“We are going to hold the UCI liable” - SD Worx-Protime hire lawyer as Lorena Wiebes Giro d'Italia expulsion threatens CAS battle

Cycling
Thursday, 04 June 2026 at 15:30
wiebes sd worx
The 20-gram bike-weight ruling that ended Lorena Wiebes’ Giro d’Italia Women is now becoming a legal fight over the UCI’s own process, with SD Worx-Protime hiring a lawyer, calculating financial damage and openly preparing for the possibility of a CAS case.
Wiebes crossed the line first on Stage 1 in Ravenna, but was later removed from the race after her bike was ruled to be below the UCI’s 6.8kg minimum weight limit. Elisa Balsamo inherited the opening victory and first Maglia Rosa, while SD Worx-Protime lost the fastest sprinter in the race before Stage 2 had even begun.
The team’s Giro has since taken a dramatic turn on the road, with Anna van der Breggen crushing the Stage 4 uphill time trial and moving into pink. Behind that sporting recovery, the Wiebes case has only escalated.
“We are going to hold the UCI liable and have hired a lawyer,” team manager Erwin Janssen told Wielerflits. “Aside from wanting to restore some honour, this disqualification also has an enormous financial impact.”

Legal threat grows around 20-gram ruling

SD Worx-Protime are no longer treating Wiebes’ expulsion as a closed sporting decision. Janssen said the team are working through the wider cost of her removal, with the damage stretching beyond the loss of one stage result.
“It is difficult to say how big the damage is in euros, but you have to think about prize money from several missed stages, missing out on UCI points and agreements in sponsor contracts,” he said. “We are now working on calculating all of that.”
That framing could make the case much bigger than the immediate Giro controversy. Wiebes was expected to be a central figure across the flat stages, and her absence changed the sprint landscape immediately. Balsamo took over the opening result, then won Stages 2 and 3 on the road as the race continued without the rider who had initially looked set to dominate the bunch finishes.
Janssen also made clear that SD Worx-Protime see the Court of Arbitration for Sport as a realistic next step, particularly because of the response they say they have received from the UCI. “There is a good chance it will go to CAS,” he said. “The UCI simply isn’t responding. Nobody is picking up the phone. Only our lawyer has managed to reach someone higher up at the UCI.”
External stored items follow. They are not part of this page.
-- ## Hypotheses met: baskets

theorem hyps_OpenBasketCreatesABasket :
    Heard (.openBasket (.kiosk 2) 1 7) (.station 0) (krep 0x18) house
      ∧ Requester.owner (.station 0) = some (.station 0) ∧ house.screening 7 = some scr ∧ scr.state = .onSale
      ∧ scr.kioskSales = true ∧ (∀ i, house.baskets.get i = none)
      ∧ house.prices.active = some ⟨priceSet, 1, 1⟩ ∧ (∀ j : Fin 16, ¬ j < 0) := by unfold Heard; decide +kernel
/-- The counter at a ref that a live basket holds, and at its top. -/
theorem hyps_OpenBasketPassesOverARef :
    (Heard (.openBasket .office 1 7) .office (rep 0x18) { shop (bk .opened) with nextBasketRef := 5 }
      ∧ (shop (bk .opened)).baskets.get 0 = some (bk .opened) ∧ (bk .opened).ref = 5
      ∧ (shop (bk .opened)).baskets.get 1 = none ∧ (∀ j : Fin 16, j < 1 → j = 0))
    ∧ (Heard (.openBasket .office 1 7) .office (rep 0x18) { house with nextBasketRef := 65535 }
      ∧ advanced 65535 65535 1 = 1) := by unfold Heard; decide +kernel
/-- R58's naming of the basket of slot 0, ref 5, by station 1. -/
theorem owned_shop (b : Basket) (hr : b.ref = 5) (ho : b.owner = .station 0) (s : State)
    (h : s.baskets.get 0 = some b) : Owned (.station 0) 0 5 0 b s := ⟨rfl, h, by rw [hr]; rfl, by rw [ho]; rfl⟩
theorem hyps_VoucherLinesMoveStock :
    (Heard (.addVoucher (.kiosk 2) 1 0 5 2 6) (.station 0) (krep 0x19) (shop (bk .opened))
      ∧ (shop (bk .opened)).baskets.get 0 = some (bk .opened) ∧ (2 : Byte).toNat = (1 : Fin 8).val + 1
      ∧ ((shop (bk .opened)).prices.bank 1).isSome = true ∧ (priceSet.combos.get 1).offered = true
      ∧ ((bk .opened).vouchers.map (·.quantity)).sum + 6 ≤ 8
      ∧ 6 ≤ ((shop (bk .opened)).vouchers.stock.get 1).available)
    ∧ (Heard (.dropVoucher (.kiosk 2) 1 0 5 2 2) (.station 0) (krep 0x1A) (shop (bk .opened))
      ∧ (bk .opened).vouchers.find? (fun l => l.kind == 1) = some ⟨1, 2⟩
      ∧ 2 ≤ ((shop (bk .opened)).vouchers.stock.get 1).inBaskets) := by unfold Heard; decide +kernel
theorem hyps_TallyStoresTheTally :
    (Heard (.tally (.kiosk 2) 1 0 5) (.station 0) (krep 0x1B) (shop (bk .opened))
      ∧ (shop (bk .opened)).baskets.get 0 = some (bk .opened) ∧ (bk .opened).lines ≠ []
      ∧ (shop (bk .opened)).prices.bank 1 = some ⟨priceSet, 1, 1⟩ ∧ ((shop (bk .opened)).screening 7).isSome = true
      ∧ (shop (bk .opened)).plan 1 = some (head2, rows2))
    ∧ (Heard (.tally (.kiosk 2) 1 0 5) (.station 0) (krep 0x1B) (shop tallied)
      ∧ (shop tallied).baskets.get 0 = some tallied ∧ tallied.tally = some tly) := by unfold Heard; decide +kernel
theorem hyps_TallyFiguresWithinBounds :
    let p : PriceSet := ⟨Tab.replicate 12 49999, ⟨Tab.replicate 3 9999, 50⟩, Tab.replicate 8 ⟨9999, 9999, true⟩,
      ⟨1, 30, 250⟩⟩
    (∀ i, p.base.get i ≤ 49999) ∧ (∀ i, p.surcharges.classes.get i ≤ 9999) ∧ p.surcharges.matinee ≤ 50
      ∧ (∀ i, (p.combos.get i).combo ≤ 9999 ∧ (p.combos.get i).bundle ≤ (p.combos.get i).combo)
      ∧ p.rates.percent ≤ 30 ∧ p.rates.tax ≤ 250
      ∧ (List.replicate 10 (⟨1, 1, .adult, none⟩ : SeatLine)).length ≤ 10
      ∧ ([⟨0, 8⟩].map VoucherLine.quantity).sum ≤ 8 := by decide +kernel
theorem hyps_ReopenByState :
    (∀ st ∈ [BasketState.opened, .paying, .reversing, .doubt, .tallied, .ending],
      (shop (bk st)).baskets.get 0 = some (bk st))
    ∧ Heard (.reopen (.kiosk 2) 1 0 5) (.station 0) (krep 0x1C) (shop (bk .opened))
    ∧ Heard (.reopen (.kiosk 2) 1 0 5) (.station 0) (krep 0x1C) (shop (bk .reversing))
    ∧ Heard (.reopen (.kiosk 2) 1 0 5) (.station 0) (krep 0x1C) (shop tallied)
    ∧ Heard (.reopen (.kiosk 2) 1 0 5) (.station 0) (krep 0x1C) (shop ending) := by unfold Heard; decide +kernel
theorem hyps_ExtendByStateAndFlag :
    (Heard (.extend (.kiosk 2) 1 0 5) (.station 0) (krep 0x1D) (shop { tallied with hold := .running 900 })
      ∧ tallied.extensionUsed = false)
    ∧ Heard (.extend (.kiosk 2) 1 0 5) (.station 0) (krep 0x1D) (shop { tallied with extensionUsed := true })
    ∧ Heard (.extend (.kiosk 2) 1 0 5) (.station 0) (krep 0x1D) (shop (bk .doubt))
    ∧ Heard (.extend (.kiosk 2) 1 0 5) (.station 0) (krep 0x1D) (shop ending) := by
  unfold Heard; decide +kernel
theorem hyps_BasketsEndByCancelOrExpiry :
    Heard (.cancel (.kiosk 2) 1 0 5) (.station 0) (krep 0x1E) (shop tallied)
    ∧ (Heard (.cancel (.kiosk 2) 1 0 5) (.station 0) (krep 0x1E) (trying .sent .authorization 5)
      ∧ (trying .sent .authorization 5).baskets.get 0 = some paying
      ∧ (trying .sent .authorization 5).attemptLine paying = some (3, att .sent))
    ∧ (shop { tallied with hold := .running 0 }).baskets.get 0 = some { tallied with hold := .running 0 }
    ∧ (∀ i, (house.baskets.get i).isNone = true) := by unfold Heard; decide +kernel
SD Worx-Protime challenge the bike-check process

The team’s anger is now focused as much on procedure as on the number recorded by the scale. Janssen accused those carrying out the check of falling short of the standards expected from professional teams.
“It is just bizarre that we are being brushed off like this,” he said. “Cycling teams are expected to be fully professional, while over there amateurs, semi-professionals, have to carry out such a bike measurement in a very unprofessional way.”
Janssen listed several points SD Worx-Protime are expected to lean on if the dispute continues. He said team management did not sign a measurement report, and claimed there was no opportunity for a counter-assessment after the bike was judged to be too light.
“I am simply amazed by everything that went wrong,” he said. “Normally, the team management in charge has to sign a measurement report, and that did not happen either. And there was also no opportunity at all for a counter-assessment.”
According to Janssen, the UCI’s response has remained fixed on the basic ruling. “The UCI simply will not budge,” he said. “They say: too light is too light. There is little understanding and flexibility, while we never take risks with the bike.”

Wind claim adds fresh layer to Wiebes dispute

SD Worx-Protime are also investigating whether conditions around the measurement could have affected the result. Janssen said Wiebes’ bike had consistently been above the minimum weight before the check that led to her expulsion.
“Lorena’s bike always weighed between the 6.83 and 6.85 kilos, so it really is simply because of the wind,” he said. “That bike was blowing from left to right.”
The team are now looking into that line of argument with expert input. “What I have heard from experts is that the wind can make an enormous difference during a measurement,” Janssen said. “So we are now investigating that as well.”
The UCI ruling still stands, Wiebes remains out of the Giro and Balsamo keeps the Stage 1 victory she inherited in Ravenna. Van der Breggen’s Maglia Rosa has given SD Worx-Protime a new race-leading story on the road, but the dispute that began with a post-stage weight check is now moving towards lawyers, liability and a possible CAS battle.